Admiral Colomb supposed that Tryon believed he could maneuver his ship independently of the inexorable mathematical principles which governed her course. There is nothing recorded by Admiral Fitzgerald, Tryon’s biographer, that supports this view, but Tryon is described as holding that, though the exact determination of bearings and distances by compass and sextant was in the highest degree important to the beginner, the aim of all fleet exercises was to educate the eye, so that maneuvers could be performed with approximate and sufficient accuracy without the use of the sextant, which in battle or critical emergency would be impossible.
Admiral Colomb said:
I believe simply that Sir George Tryon thought he had much greater power of control over his ship than was really possible, and that, feeling this, he was not particular in any very accurate calculation of distances. Ordinary fleet maneuvers seldom give an officer any knowledge of the actual maneuvering powers of his ship. We become very intimately acquainted with her relative maneuvering powers as regards her immediate neighbors. In designing our systems of tactics, which I had the honor to do in 1865 and onwards for many years, I took a great deal of care to eliminate as far as I could all movements where ships’ maneuvering powers were thrown into opposition to one another as they were on this unhappy occasion.
It had been my duty for weeks to endeavor to induce Sir George Tryon to understand that it was so. I had for months endeavored to persuade Sir Geoffrey Hornby to agree with me in eliminating some of those tactical movements which brought maneuvering powers of ships into opposition, and which were not safe until we knew more exactly and familiarly what they were. In his happy way of meeting persistent advocates of measures he disliked, his joke against me was that I wanted to provide for the duffer captains. I cannot conceive any hypothesis so fair to the memory of Sir George Tryon as this is.
In my own mind I acquit him of all blame, as I only recognize his doing what I should have thought possible, if not likely. He was, in my judgment, the victim of the transition from sail maneuvering to steam maneuvering.

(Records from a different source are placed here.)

-- ==== Sys2Proof/Machine/Twin.lean ====
section
/-! DEFINITION. Twin operation (13): pairing and roles, the mooring link and the bell, mirrored writes at the standby, lockstep control, the
fence exchange, switch-over, split mode and resynchronisation. -/

namespace Sys2Proof.Machine

/-! ### Partner states (R403, R419, R420, R425) -/

/-- The state of a partner whose link is down (Table 13-5). -/
def State.classify (s : State) : Nat :=
  if !s.getB Reg.TW_STATUS_BELL_OK then 3 else if s.twin.partnerFence then 1 else if s.twin.paired then 2 else 3

/-- A mirrored line that waits in a standby's ledger stage is given up; its copy is not mapped. -/
def State.dropStage (s : State) : State :=
  match s.host.stage with
  | some ⟨_, .wtBusy n⟩ =>
    let c := s.ctxOf n
    let t : State := { s with host := { s.host with stage := none } }
    (match c.st with
      | .check => (t.orphanBack c.page c.gran).rearm n
      | .prog => (t.orphanBack c.page c.gran).setCtx n { c with kind := .none }
      | _ => (t.dropCtxReads n).keepPage n)
  | _ => { s with host := { s.host with stage := none } }

/-- Mirrored lines that were not acknowledged are given up. -/
def State.dropUnacked (s : State) : State :=
  let t : State := { s with twin := { s.twin with mwait := [] } }
  if s.isStandby && s.host.stage.isSome && !s.stageAcked then t.dropStage else t

/-- A standby that has lost its active commits every line it has acknowledged, in the same cycle (R420). -/
def State.commitAcked (s : State) : State :=
  let t := s.dropUnacked
  { t.learnCommit t.twin.apl with twin := { (t.learnCommit t.twin.apl).twin with outcome := false } }

/-- The standby enters split mode: lines committed, stale-since epoch E, epoch E + 1, mirror stale, TWIN_STATE (R425). -/
def State.splitStandby (s : State) : State :=
  let t := s.commitAcked
  let e := s.getF Reg.TW_EPOCH_EPOCH
  ((t.setFs [(Reg.TW_STALE_EPOCH, if s.getF Reg.TW_STATUS_MIRROR = 0 then e else t.twStale), (Reg.TW_EPOCH_EPOCH, e + 1),
    (Reg.TW_STATUS_MIRROR, 1), (Reg.TW_STATUS_SPLIT, 1)]).raise .keeper 0x36 .critical 0).twinRec

/-- The standby's active is dead: lines committed, and this unit governs (R412, R420). -/
def State.deadActive (s : State) : State := (s.commitAcked).setFs [(Reg.TW_STATUS_GOVERN, 1), (Reg.TW_STATUS_SPLIT, 0)]

/-- This unit serves: its partner's loss acts on it (a unit that burrows, or is not up, settles with its partner later). -/
def State.twinServes (s : State) : Bool := (s.mode == .run || s.mode == .restore) && !s.bur.fenced
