-- ==== Sys2Proof/Machine/Step.lean ====
section
/-! DEFINITION. One step: the command at the front of the queue; an idle block counts one millisecond. -/

namespace Sys2Proof.Machine

/-- One step of the block. -/
def step (s : State) : Host.Outcome State Fault Refusal :=
  match s.pending with
  | [] => .next s.idleTick
  | c :: rest => exec c { s with pending := rest }

/-- The command that a word spells, at the front of the queue; `s` where the word spells none. -/
def State.withFetchWord (s : State) (nbits w : Nat) : State :=
  match decodeTableWord nbits w with
  | some c => { s with pending := c :: s.pending }
  | none => s

end Sys2Proof.Machine
end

His really splendid powers as a seaman of the sailing school misled him in his apprenticeship to the steam school.
Admiral Hornby was certain that, if the whole Navy were polled, they would prefer to stick to one admiral and one order notwithstanding the danger to which the policy of implicit obedience is liable.
The one question left, the real enigma—what was in the Admiral's mind when he gave the fatal signal—must remain unanswered. Did the Admiral, so remarkable for dealing with sudden emergencies with promptness and accuracy, make a huge mistake in mixing up the "diameter" with the "radius" of the "circle" in which the ships turned? Or was a temporary aberration of mind brought on by his illness responsible for the promulgation of the order in its original "6-cable" form after he had admitted "8 cables would be better?"
Thus it was that Admiral Tryon's system of maneuvering without signals; the very virtues of the man; his reputation as a brilliant tactician; his thorough knowledge of detail; and the perfect trust and confidence which he inspired in his subordinates; all contributed to make a certain disaster from one single blunder.
What a tragic end for an able man, standing on the deck of the Victoria saying "It is entirely my fault."